Между упорядоченным метатекстом и реальной культурой очевиден зазор – его зияние варьируется от эпохи к эпохе. В одних метатекст не отличается высокой упорядоченностью, так как самой законодательной теории присуща сильная неопределенность. В других эпохах реальная культура менее неопределенна, так как ее объекты более однородны.

В зоне пересечения этих двух моделей и находится текстоцентрическая культура СССР 1930-х. Для ее произведений характерна относительная гомогенность, тогда как они же часто подвергались критике непредсказуемо разнородной, иногда противоречащей.

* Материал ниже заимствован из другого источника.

/-- LDA overwrites `A`; every other step passes it through (R31). -/
theorem step_setReg_a (w : Byte) (s : State) :
    step (s.setReg .a w) =
      mapNext (fun t => if s.Ready ∧ destinationAt s = some .a then t else t.setReg .a w) (step s) := by
  refine step_commutes_unless (fun s => s.setReg .a w) (fun _ t => t) (fun s => destinationAt s = some .a)
    (fun _ => ⟨rfl, rfl, rfl, rfl, rfl⟩) (fun _ => rfl) (fun s k n r v hd => ?_) (fun s target hi => ?_)
    (fun s hi => by simp [destinationAt_of_none hi]) (fun _ _ _ => rfl) s
  · by_cases ha : r = .a
    · subst ha
      rw [if_pos hd, loaded_a_setReg_a]
    · rw [if_neg (by simp [hd, ha]), loaded_setReg_a_of_ne w s k n v ha]
  · rw [if_neg (by simp [destinationAt_of_jsr hi])]
    rfl

/-- Settles O44: only a load of `A` writes it, and no step reads it. -/
theorem accumulatorIsWrittenByLdaAndReadByNothing : Obligations.AccumulatorIsWrittenByLdaAndReadByNothing := by
  refine ⟨fun s t h hno => ?_, fun s v => step_setReg_a v s, fun _ => rfl⟩
  obtain ⟨-, rfl⟩ | ⟨_, -, -, rfl⟩ | ⟨hr, i, hi, he⟩ | ⟨-, -, rfl⟩ := step_cases h
  · rfl
  · rfl
  · obtain ⟨hregs, -⟩ := instructionsChangeOnlyWhatTheyName i s t he
    exact hregs .a fun hd => hno ⟨hr, (destinationAt_of_some hi).trans hd⟩
  · rfl

/-- A step from another `SP`: a call goes to the same target from there, and every other step carries `SP` through. -/
theorem step_withSp (sp : Byte) (s : State) :
    step (s.withSp sp) = mapNext (fun t => if s.Ready ∧ s.mem.read s.pc = 0x20 then callTo t.pc ((s.withSp sp).fetched 3)
      else t.withSp sp) (step s) := by
  refine step_commutes_unless (State.withSp sp) (fun s t => callTo t.pc ((s.withSp sp).fetched 3))
    (fun s => s.mem.read s.pc = 0x20) (fun _ => ⟨rfl, rfl, rfl, rfl, rfl⟩) (fun _ => rfl)
    (fun s k n r v hd => ?_) (fun s target hi => ?_) (fun s hi hop => ?_) (fun _ _ _ => rfl) s
  · rw [if_neg (opcode_ne_jsr_of_destinationAt hd), loaded_withSp]
  · rw [if_pos (decodeAt_jsr_iff.mp ⟨target, hi⟩), callTo_pc]
  · obtain ⟨target, hjsr⟩ := decodeAt_jsr_iff.mpr hop
    rw [hi] at hjsr
    cases hjsr

/-- Settles O45: where JSR's opcode does not stand at `pc`, a step carries `SP` through. -/
theorem stackPointerIsJsrsAlone : Obligations.StackPointerIsJsrsAlone := by
  refine ⟨fun sp => ⟨toNat_stackAddr sp, toNat_spAdvance sp⟩, fun s v h => ?_,
    fun target s => ⟨_, exec_jsr target s, toNat_spAdvance s.sp⟩, fun _ _ => ⟨rfl, rfl⟩⟩
  exact (step_withSp v s).trans (congrArg (mapNext · (step s)) (funext fun _ => if_neg fun hjsr => h hjsr.2))

/-- A step does not read the log, and appends to it only at its end (R48). -/
theorem step_withEarlierReports (earlier : List (Word × Byte)) (s : State) :
    step (s.withEarlierReports earlier) = mapNext (State.withEarlierReports earlier) (step s) :=
  step_commutes_unread (State.withEarlierReports earlier) (fun _ => State.withEarlierReports earlier)
    (fun _ => ⟨rfl, rfl, rfl, rfl, rfl⟩) (fun _ _ => rfl) (fun _ _ => rfl)
    (fun s k n r v _ _ => loaded_withEarlierReports earlier s k n r v) (fun _ _ _ _ => rfl)
    (fun s _ _ => (report_withEarlierReports earlier (s.fetched 1) _ _).symm) s

/-- The log grows by an unknown opcode only: an instruction leaves it (O40), and so do the exit and the idle machine. -/
theorem step_reports_kept {s t : State} (h : step s = .next t) (hno : ¬ (s.Ready ∧ decodeAt s = none)) :
    t.reports = s.reports := by
  obtain ⟨-, rfl⟩ | ⟨_, -, -, rfl⟩ | ⟨-, i, -, he⟩ | ⟨hr, hi, -⟩ := step_cases h
  · rfl
  · rfl
  · obtain ⟨-, -, hreports, -⟩ := instructionsChangeOnlyWhatTheyName i s t he
    exact hreports
  · exact absurd ⟨hr, hi⟩ hno

/-- Settles O46: of the four things a step can do, only the unknown opcode's report touches the log. -/
theorem reportsAreAppendOnlyAndUnread : Obligations.ReportsAreAppendOnlyAndUnread := by
  refine ⟨fun s t h => ?_, fun _ _ => step_reports_kept, fun s earlier => step_withEarlierReports earlier s,
    fun s t h hr hop => step_reports_unknown hr (decodeAt_eq_none_of_not_mem (by decide) hop) h, fun _ => rfl⟩
  by_cases hunknown : s.Ready ∧ decodeAt s = none
  · obtain ⟨hr, hi⟩ := hunknown
    exact ⟨_, step_reports_unknown hr hi h, le_rfl⟩
  · exact ⟨[], by rw [step_reports_kept h hunknown, List.append_nil], Nat.zero_le 1⟩

/-- Settles O47: a load's length is its mode's, and the call overwrites `pc`. -/
theorem pcAdvancesByTheLength : Obligations.PcAdvancesByTheLength := by
  refine ⟨fun i s t r m hop h => ?_, fun target s t h => ?_, fun s t hr hop h => ?_⟩
  · obtain ⟨r', v, n, -, he, -⟩ | ⟨target, rfl, -⟩ := exec_cases i s
    · rw [he] at h
      cases h
      rw [loaded_pc, length_of_load hop, add_ofNat_eq]
    · cases hop
  · rw [exec_jsr] at h
    cases h
    exact callTo_pc ..
  · rw [step_ready_none hr (decodeAt_eq_none_of_not_mem (by decide) hop)] at h
    cases h
    exact add_ofNat_eq s.pc 1

/-- Settles O1: reset writes every field but the log. -/
theorem resetGivesTheSpecsValues : Obligations.ResetGivesTheSpecsValues := by
  refine ⟨fun t s hidle => ⟨hostReset s, by simp only [hostCall, hostCallOn, hidle], ?_⟩, fun _ => rfl⟩
  exact ⟨rfl, rfl, rfl, rfl, rfl, rfl, rfl, rfl, rfl, rfl, rfl, rfl, Memory.read_nil, rfl, rfl⟩

/-- Settles O3: by the host operation's first two matches, on the session and on the run state. -/
theorem hostBoundaryRefusesAsTheSpecSays : Obligations.HostBoundaryRefusesAsTheSpecSays := by
  refine ⟨fun _ _ => rfl, fun _ => rfl, fun _ _ => rfl, fun _ _ => rfl, fun _ => rfl, fun t s remaining call h => ?_⟩
  simp only [hostCall, hostCallOn, h]

/-- Settles O6: the reset image is empty, `SP` is 0, and an idle machine has no counter. -/
theorem resetMemoryIsCanonical : Obligations.ResetMemoryIsCanonical :=
  ⟨Memory.nil_wf, rfl, fun _ h => nomatch h⟩

end Sys2Proof.Machine
end

section
/-! PROOFS. The obligations on memory (spec/20_memory.md): what a list of writes leaves at each address, and a word
written, then read back as two bytes, as a fetched word and through a zero-page pointer. -/

namespace Sys2Proof.Machine

/-- The last byte a list of writes, made in order, puts at an address (R62). -/
theorem Memory.read_foldl_write (m : Memory) (writes : List (Word × Byte)) (addr : Word) :
    Memory.read (writes.foldl (fun image w => Memory.write image w.1 w.2) m) addr =
      ((writes.reverse.find? fun w => w.1 == addr).map Prod.snd).getD (m.read addr) := by
  induction writes using List.reverseRecOn with
  | nil => rfl
  | append_singleton earlier last ih =>
    rw [List.foldl_concat, List.reverse_concat, Memory.read_write]
    split
    · next hit => simp [hit]
    · next miss => simp [Ne.symm miss, ih]

/-- Settles O5, by the last write of the list; the reset image is empty. -/
theorem memReadReturnsTheLastWrite : Obligations.MemReadReturnsTheLastWrite :=
  ⟨Memory.read_foldl_write, Memory.read_nil⟩

/-- `FetchWord` at the address of a word write reads the word back (R66, R121). -/
theorem fetchWord_writeWord (v addr : Word) (s : State) : (fetchWord { writeWord v addr s with pc := addr }).1 = v := by
  rw [writeWord_eq, fetchWord]
  simp only [Memory.read_writeWord_lo, Memory.read_writeWord_hi, joinBytes_hi_lo]

/-- Below 0xFF the byte above a zero-page pointer is not wrapped to 0x00 (R123). -/
theorem zext16_add_one_of_ne {p : Byte} (hp : p ≠ 0xFF) : zext16 (p + 1) = zext16 p + 1 := by
  have hlt := p.isLt
  have hne : p.toNat ≠ 255 := fun h => hp (BitVec.eq_of_toNat_eq h)
  rw [zext16_add_one, add_one_eq, toNat_zext16]
  apply BitVec.eq_of_toNat_eq
  rw [toNat_zeroPageAddr, toNat_addrOf]
  omega

/-- `ReadZpWord` through a pointer below 0xFF reads back the word written at it (R66, R123). -/
theorem readZpWord_writeWord (v : Word) {p : Byte} (hp : p ≠ 0xFF) (s : State) :
    (readZpWord p (writeWord v (zext16 p) s)).1 = v := by
  simp only [readZpWord, readByte_eq, State.debit_mem, writeWord_eq, zext16_add_one_of_ne hp, Memory.read_writeWord_lo,
    Memory.read_writeWord_hi, joinBytes_hi_lo]

/-- Settles O8: the image after the write, read byte by byte and as a word. -/
theorem wordWriteIsLittleEndianAndReadsBack : Obligations.WordWriteIsLittleEndianAndReadsBack := by
  refine fun v addr s => ⟨⟨_, writeWord_eq v addr s⟩, ?_, ?_, fun b => ?_, fetchWord_writeWord v addr s, ?_⟩
  · rw [writeWord_eq, Memory.read_writeWord_lo, loByte_eq]
  · rw [writeWord_eq, Memory.read_writeWord_hi, hiByte_eq]
  · exact Memory.read_writeWord_ne s.mem v
  · rintro p hp rfl
    rw [BitVec.ofNat_toNat]
    exact readZpWord_writeWord v hp s

end Sys2Proof.Machine
end

section
/-! PROOFS. The obligations on the encoding (spec/30_encoding.md): the two round trips, the opcode byte and the table. -/

namespace Sys2Proof

/-! ## The decoder and the encoder -/

/-- An opcode of the table with its operand bytes after it decodes (R107). -/
theorem decode_total {op : Byte} {row : Row} (h : lookup dispatchTable op = some row) {tail : List Byte}
    (hlen : row.op.format.length ≤ tail.length + 1) :
    ∃ i, decode (op :: tail) = .instr i (tail.drop (row.op.format.length - 1)) := by
  obtain ⟨i, hi, -⟩ := assemble_row (lookup_eq_some h).1 (tail.getD 0 0) (tail.getD 1 0)
  exact ⟨i, decode_cons_some h hlen hi⟩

Очевидно, резкие различия в оценке одних и тех же произведений имели политические мотивы.

Хаос критических оценок имел сложные внутренние законы, которые не вполне заметны в отдельных моментах, поэтому их сложно рассматривать изолированно. Советская критика рефлексировала не только по поводу культурных процессов, но и по поводу самой действительности в свете актуальных общественных идей. От критики требовалось адаптировать абстрактные директивы власти к каждому конкретному случаю – переводить идеологию на злободневный язык. Так печать постоянно репрезентировала официальную целостность госаппарата от партийной верхушки до отдельных исполнителей – литературоведов, актеров, чиновников, строителей и т. д. Так критика воплощала одну из форм тотальной идеологии, готовую вобрать все: от кинопремьер до открытий естественных наук, от литературной классики до новостей спорта.

Разнородность поводов гармонизировалась стандартной рубрикацией: материал распределялся либо по жанрам – в соположении художественной и нехудожественной литературы, либо по темам в нон-фикшн. Структуру периодики изучали как ленинградские формалисты [Шкловский 1990; Тынянов 1977а], так и современные авторы [Гудков 1994; Снигирева 1999; Шильникова 2011]. Но исследования часто вели в типологию журналистики, разделяя журналы и газеты, или фокусировались на созидательном потенциале: журнальную форму анализировали как инструмент творчества, но не реконструкции отраженной в ней культуры.

Кондаков объясняет сложившуюся в СССР ситуацию, сравнивая ее с золотым веком русской критики – серединой XIX века:

И критика, и литература в своем массово-политизированном бытии стали функциональными компонентами партийно-государственной идеологии […]; само былое противостояние критики и литературы было «снято» перед лицом вездесущей монополизированной идеологии [Кондаков 2011: 989].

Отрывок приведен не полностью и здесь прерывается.